The authors filtered much of current ESE research to identify 103 article that mention theory use in one of the roles above. They performed some sophisticated analyses of theory use in these articles. Theories are rarely used more than once; they are most commonly used to inform research questions and the design of experiments; theories are more frequently proposed than tested. The take-home message seems to be that theory use in ESE research is weak, although it is acknowledged that better theory use would be a good thing.

I note that this paper’s research method did not operate using any theory of its own.

Despite the fact that Greg sent this one for us to read (5 weeks after it went into my reading queue, thankyouverymuch), this was a good paper. It would be fun to brainstorm some grand unified type-3 theories of software engineering.

Notes on “A review of automated debugging systems: knowledge, strategies and techniques”

June 23, 2009

I previously read and summarized McCauley 2008, which reviewed this paper among others. It included the seven types of debugging knowledge detailed in this paper:

  1. Knowledge of intended program
  2. Knowledge of actual program
  3. Understanding of programming language
  4. General programming expertise
  5. Knowledge of application domain
  6. Knowledge of bugs
  7. Knowledge of debugging methods

Each of 1 & 2 are subdivided into:

  1. Program I/O
  2. Behaviour
  3. Implementation

McCauley also covered the four general debugging strategies from this paper: Filtering, checking equivalence of intended and actual program, checking well-formedness of actual program and recognizing bug cliches.

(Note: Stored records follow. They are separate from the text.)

theorem encLo_low_eq_zero (s : State) (i : Nat) (h : i < 7) : s.encLo[i] = some false := by
  rw [getElem_encLo, if_neg (Nat.ne_of_lt h)]

theorem decQ_eq_undriven {s : State} (hhi : s.dec.hi = Levels.undriven 8) (hlo : s.dec.lo = Levels.undriven 8) :
    s.decQ = Levels.undriven 9 := by
  ext i h : 1
  simp [getElem_decQ, hhi, hlo]

theorem decHalf_eq_undriven {s : State} (hhi : s.dec.hi = Levels.undriven 8) (hlo : s.dec.lo = Levels.undriven 8) :
    s.decHalf = Levels.undriven 16 := by
  ext i h : 1
  simp [getElem_decHalf, decQ_eq_undriven hhi hlo, hhi]

theorem encHi_eq_undriven {s : State} (hv : s.enc.v = Levels.undriven 16) : s.encHi = Levels.undriven 8 := by
  ext i h : 1
  simp [getElem_encHi, hv]

theorem encLo_seven_eq_none {s : State} (hv : s.enc.v = Levels.undriven 16) : s.encLo[7] = none := by
  simp [getElem_encLo, hv]

/-- Settles O21, one lemma per output port and condition of its inputs: driven, undriven, and `enc_lo[6:0]` in any case. -/
theorem outputsFollowTheInputsAtEveryMoment : Obligations.OutputsFollowTheInputsAtEveryMoment := by
  intro s
  refine ⟨fun hi lo hhi hlo => ?_, fun v hv => ?_, fun hhi hlo => ?_, fun hv => ?_, encLo_low_eq_zero s⟩
  · exact ⟨decQ_eq_ofBits hhi hlo, decHalf_eq_ofBits hhi hlo⟩
  · exact ⟨encHi_eq_ofBits hv, encLo_eq_ofBits hv⟩
  · exact ⟨decQ_eq_undriven hhi hlo, decHalf_eq_undriven hhi hlo⟩
  · exact ⟨encHi_eq_undriven hv, encLo_seven_eq_none hv⟩

end Sys2Proof.Machine
end

/-! PROOFS. The packed pair as one word (spec/20_memory.md R22), and what the ports show after an operation. -/
section
namespace Sys2Proof.Machine

/-- UNPACK completes, and the outputs of DEC show the nine bits of the pair and their sign extension. -/
theorem exec_unpack_ports (hi lo : Byte) (s : State) : ∃ t, exec (.unpack hi lo) s = .next t ∧
    t.decQ = Levels.ofBits (pairBits hi lo) ∧ t.decHalf = Levels.ofBits ((pairBits hi lo).signExtend 16) :=
  ⟨_, rfl, decQ_eq_ofBits rfl rfl, decHalf_eq_ofBits rfl rfl⟩

/-- PACK completes, and the outputs of ENC show the pair of the operand's low nine bits. -/
theorem exec_pack_ports (v : Half) (s : State) : ∃ t, exec (.pack v) s = .next t ∧
    t.encHi = Levels.ofBits (v.extractLsb' 1 8) ∧ t.encLo = Levels.ofBits (fracByte v) :=
  ⟨_, rfl, encHi_eq_ofBits rfl, encLo_eq_ofBits rfl⟩

theorem getElem_packedWord (hi lo : Byte) (i : Nat) (h : i < 16) :
    (packedWord hi lo)[i] = if h8 : i < 8 then lo[i] else hi[i - 8] :=
  BitVec.getElem_append (x := hi) (y := lo) h

/-- The nine bits of a pair are the top nine of its word. -/
theorem pairBits_eq_extract_packedWord (hi lo : Byte) : pairBits hi lo = (packedWord hi lo).extractLsb' 7 9 := by
  ext i h
  rw [getElem_pairBits, BitVec.getElem_extractLsb', BitVec.getLsbD_eq_getElem (show 7 + i < 16 by omega),
    getElem_packedWord]
  rcases i with _ | i
  · rfl
  · simp [BitVec.getLsbD_eq_getElem (show i < 8 by omega), show ¬ 7 + (i + 1) < 8 by omega,
      show 7 + (i + 1) - 8 = i by omega]

/-- The word of the pair that PACK produces: the low nine bits of the operand above seven zeros. -/
theorem packedWord_extract_fracByte (v : Half) :
    packedWord (v.extractLsb' 1 8) (fracByte v) = (v.extractLsb' 0 9 ++ 0#7 : Half) := by
  ext i h
  rw [getElem_packedWord, BitVec.getElem_append (x := v.extractLsb' 0 9) (y := 0#7) h]
  by_cases h8 : i < 8
  · by_cases h7 : i = 7
    · subst h7; simp [getElem_fracByte]
    · simp [getElem_fracByte, h8, h7, show i < 7 by omega]
  · simp [h8, show ¬ i < 7 by omega, show 1 + (i - 8) = i - 7 by omega]

/-- Settles O10: both operations go through the pair, whose nine bits are the top of its word. -/
theorem packedWordHoldsTheCountLeftJustified : Obligations.PackedWordHoldsTheCountLeftJustified := by
  refine ⟨fun hi lo s => ?_, fun v s => ?_⟩
  · obtain ⟨t, ht, hq, -⟩ := exec_unpack_ports hi lo s
    refine ⟨t, _, ht, hq, pairBits_eq_extract_packedWord hi lo, ?_, ?_⟩
    · simp [pairBits_eq_extract_packedWord, BitVec.msb_eq_getLsbD_last]
    · simp [pairBits_eq_extract_packedWord]
  · obtain ⟨t, ht, hhi, hlo⟩ := exec_pack_ports v s
    exact ⟨t, _, _, ht, hhi, hlo, packedWord_extract_fracByte v⟩

end Sys2Proof.Machine
end

/-! PROOFS. The decoder and the encoder of operation words (spec/30_encoding.md R41, R42). -/
section
namespace Sys2Proof

theorem decodeWord_ofNat {n : Nat} (h : n < 2 ^ 17) : decodeWord n = .ok (decode (BitVec.ofNat 17 n)) := if_pos h

theorem decodeWord_toNat (w : OpWord) : decodeWord w.toNat = .ok (decode w) := by
  rw [decodeWord_ofNat w.isLt, BitVec.ofNat_toNat, BitVec.setWidth_eq]

theorem accepts_iff (r : OpcodeRow) (w : OpWord) : r.accepts w = true ↔ w &&& r.mask = r.pattern := beq_iff_eq

/-- Row UNPACK accepts the words whose bit 16, the unit, is 0. -/
theorem unpackRow_accepts_iff_bit (w : OpWord) : unpackRow.accepts w = true ↔ w.getLsbD 16 = false := by
  have hmsb : w.getLsbD 16 = w.msb := (BitVec.msb_eq_getLsbD_last w).symm
  rw [unpackRow_accepts_iff, hmsb, BitVec.msb_eq_false_iff_two_mul_lt]
  omega

/-- Row PACK accepts the words that row UNPACK does not. -/
theorem packRow_accepts_of_not_unpackRow {w : OpWord} (h : ¬ unpackRow.accepts w = true) :
    packRow.accepts w = true := by
  rw [unpackRow_accepts_iff] at h
  exact (packRow_accepts_iff w).2 (Nat.le_of_not_lt h)

theorem decode_of_unpackRow {w : OpWord} (h : unpackRow.accepts w = true) :
    decode w = .unpack (w.extractLsb' 8 8) (w.extractLsb' 0 8) := if_pos h

theorem decode_of_not_unpackRow {w : OpWord} (h : ¬ unpackRow.accepts w = true) :
    decode w = .pack (w.extractLsb' 0 16) := if_neg h

theorem decode_of_bit_false {w : OpWord} (h : w.getLsbD 16 = false) :
    decode w = .unpack (w.extractLsb' 8 8) (w.extractLsb' 0 8) :=
  decode_of_unpackRow ((unpackRow_accepts_iff_bit w).2 h)

theorem decode_of_bit_true {w : OpWord} (h : w.getLsbD 16 = true) : decode w = .pack (w.extractLsb' 0 16) :=
  decode_of_not_unpackRow (by simp [unpackRow_accepts_iff_bit, h])

/-- The two bytes of a word, side by side, are its 16-bit operand field. -/
theorem packedWord_extract (w : OpWord) :
    Machine.packedWord (w.extractLsb' 8 8) (w.extractLsb' 0 8) = w.extractLsb' 0 16 :=
  BitVec.extractLsb'_append_extractLsb'_eq_extractLsb' rfl

theorem wordHi_packedWord (hi lo : Byte) : Machine.wordHi (Machine.packedWord hi lo) = hi :=
  (BitVec.extractLsb'_append_eq_of_le (Nat.le_refl 8)).trans BitVec.extractLsb'_eq_self

theorem wordLo_packedWord (hi lo : Byte) : Machine.wordLo (Machine.packedWord hi lo) = lo :=
  BitVec.extractLsb'_append_eq_right

theorem decode_encode (i : Instr) : decode (encode i) = i := by
  cases i with
  | unpack hi lo =>
    have hoperand : (encode (.unpack hi lo)).extractLsb' 0 16 = Machine.packedWord hi lo :=
      BitVec.extractLsb'_append_eq_right
    have hhi : (encode (.unpack hi lo)).extractLsb' 8 8 = hi := by
      rw [← BitVec.extractLsb'_extractLsb'_of_le (Nat.le_refl 16), hoperand]
      exact wordHi_packedWord hi lo
    have hlo : (encode (.unpack hi lo)).extractLsb' 0 8 = lo := by
      rw [← BitVec.extractLsb'_extractLsb'_of_le (show 0 + 8 ≤ 16 by decide), hoperand]
      exact wordLo_packedWord hi lo
    rw [decode_of_bit_false (Laws.UnitBit.unpack hi lo), hhi, hlo]
  | pack v =>
    rw [decode_of_bit_true (Laws.UnitBit.pack v)]
    exact congrArg Instr.pack BitVec.extractLsb'_append_eq_right

/-- A word is its unit bit above its operand field. -/
theorem unit_append_operand (w : OpWord) : w.extractLsb' 16 1 ++ w.extractLsb' 0 16 = w :=
  (BitVec.extractLsb'_append_extractLsb'_eq_extractLsb' rfl).trans BitVec.extractLsb'_eq_self

theorem extract_unit (w : OpWord) : w.extractLsb' 16 1 = BitVec.ofBool (w.getLsbD 16) := by
  ext i h
  obtain rfl : i = 0 := by omega
  simp

theorem encode_decode (w : OpWord) : encode (decode w) = w := by
  cases h : w.getLsbD 16 with
  | false =>
    calc encode (decode w)
      _ = 0#1 ++ Machine.packedWord (w.extractLsb' 8 8) (w.extractLsb' 0 8) := by rw [decode_of_bit_false h]; rfl
      _ = w.extractLsb' 16 1 ++ w.extractLsb' 0 16 := by rw [packedWord_extract, extract_unit, h]; rfl
      _ = w := unit_append_operand w
  | true =>
    calc encode (decode w)
      _ = 1#1 ++ w.extractLsb' 0 16 := by rw [decode_of_bit_true h]; rfl
      _ = w.extractLsb' 16 1 ++ w.extractLsb' 0 16 := by rw [extract_unit, h]; rfl
      _ = w := unit_append_operand w

/-- Settles O25: `decode` and `encode` are inverse to each other, and `decode` splits on bit 16. -/
theorem operationWordsAndOperationsCorrespond : Obligations.OperationWordsAndOperationsCorrespond := by
  refine ⟨fun i => ?_, fun n hn => ?_, fun w => ?_⟩
  · rw [decodeWord_toNat, decode_encode]
  · have hdec := decodeWord_ofNat hn
    refine ⟨decode (BitVec.ofNat 17 n), ⟨hdec, ?_⟩, fun j ⟨hj, _⟩ => Except.ok.inj (hj.symm.trans hdec)⟩
    rw [encode_decode, BitVec.toNat_ofNat, Nat.mod_eq_of_lt hn]
  · rw [decodeWord_toNat]
    cases h : w.getLsbD 16 with
    | false => exact .inl ⟨rfl, _, _, congrArg Except.ok (decode_of_bit_false h), packedWord_extract w⟩
    | true => exact .inr ⟨rfl, congrArg Except.ok (decode_of_bit_true h)⟩

/-- Settles O26: a row accepts a word when the masked word is the row's match, and one of the two rows does. -/
theorem opcodeMapSelectsTheUnitByBit16 : Obligations.OpcodeMapSelectsTheUnitByBit16 := by
  intro w
  rw [decodeWord_toNat]
  by_cases h : unpackRow.accepts w = true
  · exact .inl ⟨(accepts_iff unpackRow w).1 h, congrArg Except.ok (decode_of_unpackRow h)⟩
  · exact .inr ⟨(accepts_iff packRow w).1 (packRow_accepts_of_not_unpackRow h),
      congrArg Except.ok (decode_of_not_unpackRow h)⟩

end Sys2Proof
end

What I did not realize is that this categorization was itself derived from a review of automated tutoring systems, general purpose debugging systems and program tracers. Thus, these should not be viewed as empirically-verified knowledge and strategies of human debuggers, but rather as tool-supported knowledge and tool-supported strategies. (Although the tools themselves may be informed by empirical studies.)